What is the limit (calculus)?

Question

these are in my calculus textbook and i can't figure them out

lim (sin(-2x)) / x
x->0

and


lim (sin(x+pi)) / x
x->0

hey Pascal, thanks, but we haven't learned L'Hopital's rule yet!

Answer 1

If you are permitted to use L'hopital's rule, these are simple. Substituting, we find that both of these limits yield the indeterminate form 0/0, so we have:

[x→0]lim sin (-2x)/x = [x→0]lim -2 cos (-2x)/1 = -2

[x→0]lim sin (x+π)/x = [x→0] cos (x+π)/1 = -1

If you have to evaluate these without L'hopital (which I suspect, if you can't figure them out), then this is slightly harder, but still possible. Taking the first one:

[x→0]lim sin (-2x)/x
Using sin (-x)=-sin x:
[x→0]lim -sin (2x)/x
Applying the double angle formula:
[x→0]lim -2sin x cos x/x
Rearranging:
[x→0]lim -2 cos x sin x/x
We know that [x→0]lim sin x/x = 1 (this may be proven geometrically, without L'hopital, and in fact is an integral part of the proof that d(sin x)/dx = cos x).
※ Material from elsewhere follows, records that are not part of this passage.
-- ==== Sys2Proof/Decode.lean ====
section
/-! DEFINITION. The decoder of command words, total on every 32-bit word, and the encoder (R60 to R65, R76, R80). -/

namespace Sys2Proof

/-- Why a command word is reserved (R76, U14). -/
inductive Reserved where
  /-- `OP` is 000, 101, 110 or 111. -/
  | opcode
  /-- `OP = 001` with `CW[28:0] != 0`. -/
  | initNotZero
  /-- `OP = 010` with `CW[28:8] != 0`. -/
  | setModeNotZero
  /-- `OP = 100` with `CW[28:4] != 0`. -/
  | rdRegNotZero
deriving DecidableEq, Repr

/-- One row of the opcode table: a word matches when `CW & mask = match`. -/
structure OpRow where
  mnemonic : String
  pattern : CmdWord
  mask : CmdWord
deriving DecidableEq, Repr

/-- R61 -/
def rowInit : OpRow := ⟨"INIT", 0x20000000, 0xFFFFFFFF⟩
/-- R62 -/
def rowSetMode : OpRow := ⟨"SET_MODE", 0x40000000, 0xFFFFFF00⟩
/-- R63 -/
def rowStartTx : OpRow := ⟨"START_TX", 0x60000000, 0xE0000000⟩
/-- R64 -/
def rowRdReg : OpRow := ⟨"RD_REG", 0x80000000, 0xFFFFFFF0⟩

/-- The (match, mask) pairs of R61 to R64. -/
def opTable : List OpRow := [rowInit, rowSetMode, rowStartTx, rowRdReg]

/-- R65: compare the word against a (match, mask) pair. -/
def OpRow.matchesWord (r : OpRow) (w : CmdWord) : Bool := w &&& r.mask == r.pattern

/-- `CW[31:29]`, the field `OP` (R60). -/
def opField (w : CmdWord) : BitVec 3 := w.extractLsb' 29 3

/-- Why a word that matches no row is reserved (R76). -/
def reservedReason (w : CmdWord) : Reserved :=
  if opField w = 1 then .initNotZero
  else if opField w = 2 then .setModeNotZero
  else if opField w = 4 then .rdRegNotZero
  else .opcode

/-- R65: on a match the operands are the fields of the word, unsigned, neither extended nor scaled nor shifted. -/
def decode (w : CmdWord) : Except Reserved Instr :=
  if rowInit.matchesWord w then .ok .init
  else if rowSetMode.matchesWord w then .ok (.setMode (w.extractLsb' 0 8))
  else if rowStartTx.matchesWord w then .ok (.startTx (w.extractLsb' 0 16) (w.extractLsb' 16 13))
  else if rowRdReg.matchesWord w then .ok (.rdReg (w.extractLsb' 0 4))
  else .error (reservedReason w)

/-- The row of the opcode table a command belongs to. -/
def Instr.row : Instr → OpRow
  | .init => rowInit
  | .setMode _ => rowSetMode
  | .startTx _ _ => rowStartTx
  | .rdReg _ => rowRdReg

/-- The command word of a command, from the formats N, M, S, R of R61 to R64. -/
def encode : Instr → CmdWord
  | .init => (0b001#3 ++ 0#29 : BitVec 32)
  | .setMode cfg => (0b010#3 ++ 0#21 ++ cfg : BitVec 32)
  | .startTx buf len => (0b011#3 ++ len ++ buf : BitVec 32)
  | .rdReg reg => (0b100#3 ++ 0#25 ++ reg : BitVec 32)

/-- The word of the opcode table's numbering with the bits from `nbits` up zero. A command word is one 32-bit value on
the command port and has no byte order (R41), so the table's bit numbers are the word's own (log 28). -/
def tableWord (nbits w : Nat) : CmdWord := BitVec.ofNat 32 (w % 2 ^ nbits)

/-- The command the decoder reads from a word numbered as the opcode table numbers it; none for a reserved word. -/
def decodeTableWord (nbits w : Nat) : Option Instr :=
  match decode (tableWord nbits w) with
  | .ok i => some i
  | .error _ => none

end Sys2Proof
end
Thus, considering sin x/x as a single unit, this limit assumes the determinate form -2 * 1 * 1, so:
[x→0]lim sin (-2x)/x = -2

For the second:
[x→0]lim sin (x+π)/x
Using the angle addition formula:
[x→0]lim (sin x cos π + cos x sin π)/x
Simplifying:
[x→0]lim -sin x/x
And because [x→0]lim sin x/x = 1:
[x→0]lim sin (x+π)/x = -1

Answer 2

Use L'Hospital's Rule on both of them. If we let x go to zero in both the numerator and denominator of both problems, the result is 0/0, an undefined operation in mathematics. L'Hospital's Rule says that when this is the case, then we take the derivative of both the numerator and denominator, and then substitute the limit in them to get a result. Sometimes we must take more than one derivative before an undefined condition is eliminated.

In the first problem, sin(-2*0) = sin(0) = 0, and x = 0, so we have the undefined condition, 0/0, present here. Using L'Hospital's Rule, we first take the derivative of top and bottom. In the numerator, we use the Chain Rule and find du/dy*dy/dx. So du/dx is:

d(sin(-2x)) *d(-2x) = cos(-2x)*(-2)= -2cos(-2x).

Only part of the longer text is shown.